Matthew Perry: Friends star’s memoir was an insight into his addiction struggles
They were the Friends moments watched by millions of fans around the world — Chandler proposing to Monica, Ross accidentally saying Rachel’s name at the altar, and the infamous “break” between them.
But star Matthew Perry couldn’t remember any of those scenes.
Asked on a 2016 tour in the UK what his favourite moment from the show was, Perry admitted the lapse of memory.
“I think the answer is, I don’t remember three years of it,” he said. “So none of those … Somewhere between season three and six … I was a little out of it.”
The comments were standard for the typically candid Perry, who spoke honestly and openly about the struggles he faced with drug and alcohol addiction.
In the aftermath of Friends: The Reunion special in 2021, many fans were concerned about the star — who slurred his speech, had a bloated face and he looked sad.
Speculation he had relapsed into his 20-year drug addiction ran rife until clarification came he had emergency dental surgery.
It was following the reunion Perry wrote his memoir: Friends, Lovers and the Big Terrible Thing, in 2022.

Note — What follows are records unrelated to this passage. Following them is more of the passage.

-- ==== Sys2Proof/Word.lean ====
section
/-! DEFINITION. The word types of the LEB128 CORE: the 64-bit value, the 8-bit encoded byte and the 7-bit group
(00_scope R7, R8; 20_memory R45). -/

namespace Sys2Proof

/-- An integer value, `W = 64` bits (00_scope R7, 42_laws R130): which reading, unsigned or signed, is the operation's. -/
abbrev Word := BitVec 64

/-- One encoded byte (30_encoding R60). -/
abbrev Byte := BitVec 8

/-- The `G = 7` payload bits one encoded byte carries (00_scope R7, R12). -/
abbrev Group := BitVec 7

end Sys2Proof
end

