-- ==== Sys2Proof/Decode.lean ====
section
/-! DEFINITION. The operation select: from a request to the operation it asks for, and back (30_encoding R68, R69).
The select decoder is total, since all four codes are used (R69, R71); only a number that is no 2-bit select at all is
rejected, by name. -/

namespace Sys2Proof

/-- The operation a request asks for (30_encoding R68, R69): `SGN` is bit 1 and `DIR` is bit 0 of `req.op`. The field the
operation does not use is dropped here, so it can have no effect (10_state R21, decision D17). -/
def decode (r : Request) : Instr :=
  match r.op.getLsbD 1, r.op.getLsbD 0 with
  | false, false => .encu r.val
  | false, true => .decu r.seq
  | true, false => .encs r.val
  | true, true => .decs r.seq

/-- The request a host sends for an operation (30_encoding R69). DESIGN CHOICE (log entry 9, safe): the field the operation
does not use is sent as zero or as no bytes; the CORE ignores it (decision D17). -/
def encode : Instr → Request
  | .encu v => { op := 0b00#2, val := v, seq := [] }
  | .decu s => { op := 0b01#2, val := 0, seq := s }
  | .encs v => { op := 0b10#2, val := v, seq := [] }
  | .decs s => { op := 0b11#2, val := 0, seq := s }

/-- One row of the opcode table. -/
structure TableRow where
  mnemonic : String
  mask : BitVec 2
  pattern : BitVec 2
  deriving DecidableEq, Repr

/-- The opcode table (spec/opcode_table.json, 30_encoding R69). -/
def opcodeTable : List TableRow :=
  [ { mnemonic := "ENCU", mask := 0x3#2, pattern := 0x0#2 },
    { mnemonic := "DECU", mask := 0x3#2, pattern := 0x1#2 },
    { mnemonic := "ENCS", mask := 0x3#2, pattern := 0x2#2 },
    { mnemonic := "DECS", mask := 0x3#2, pattern := 0x3#2 } ]

/-- Whether a select matches a row of the table. -/
def TableRow.accepts (row : TableRow) (op : BitVec 2) : Bool :=
  op &&& row.mask == row.pattern

/-- Why a number is no operation select. -/
inductive SelectError where
  /-- Fewer than the 2 bits of format `CMD` (30_encoding R68). -/
  | tooFewBits (nbits : Nat)
  /-- A bit above bit 1 is set: `req.op` has 2 bits (30_encoding R68). -/
  | notTwoBits (w : Nat)
  deriving DecidableEq, Repr

/-- The select in a word of `nbits` bits whose value is `w`. DESIGN CHOICE (log entry 4, safe): the interface has no word
that holds a select, so bits above the select's two must be zero. -/
def selectOfWord (nbits w : Nat) : Except SelectError (BitVec 2) :=
  if nbits < 2 then .error (.tooFewBits nbits)
  else if w < 4 then .ok (BitVec.ofNat 2 w)
  else .error (.notTwoBits w)

/-- The request with a given select and an operand of zeros: value 0, and the one-byte sequence of a zero byte, the
shortest a decode admits (41_decode R120). DESIGN CHOICE (log entry 4, safe). -/
def requestOfSelect (op : BitVec 2) : Request :=
  { op := op, val := 0, seq := [0x00#8] }

/-- The operation the decoder reads from a word of the opcode table with an operand of zeros; none where the word is no
select. -/
def decodeTableWord (nbits w : Nat) : Option Instr :=
  match selectOfWord nbits w with
  | .ok op => some (decode (requestOfSelect op))
  | .error _ => none

end Sys2Proof
end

Friends co-star Lisa Kudrow wrote in the book’s foreword she was often asked “How is Matthew Perry doing?”
“I understand why so many people asked it: they love Matthew and they want him to be OK. Me too,” she wrote.
“But I always bristled at that question from the press, because I couldn’t say what I wanted to say: “It’s his story to tell”.
Taking on his character Chandler Bing’s trademark sarcastic and self-deprecating wit, Perry took readers through a grim and graphic account of his addiction, sparing the usual whitewashed accounts of celebrity lives.
A combination of childhood trauma, and a Vicodin prescription after a jet skiing accident pushed Perry to drugs and alcohol.
After the show finished in 2004, Perry went from making $1 million a show to taking 55 Vicodin pills a day.
He opened up about raiding homeowners’ pill cabinets while attending five open houses a day to spending $350,000 on private jets in 24 hours flying between rehab clinics.
Over 20 years, he checked into rehab 15 times, attended 6000 Alcoholics Anonymous meetings and had several near-death experiences.
Perry detailed in his book how his heart stopped for five minutes while in rehab, as a “beefy” Swiss guy gave him CPR, cracking eight ribs, but saving his life.
Detoxing again in 2018, Perry’s colon exploded after being rushed to hospital, falling into a two-week coma. Doctors said he had a two per cent chance of making it.
Dying at age 54, Perry had not married, having previously dated Julia Roberts in the 1990s, and actor Lizzy Kaplan more recently.
One of the biggest regrets from the book is that he had no family of his own. “(There have been) at least five women I could have married and had children with,” Perry wrote.
“Had I done so, I would not now be sitting in a huge house overlooking the ocean, with no one to share it with save a nurse, a sober companion, and a gardener twice a week.”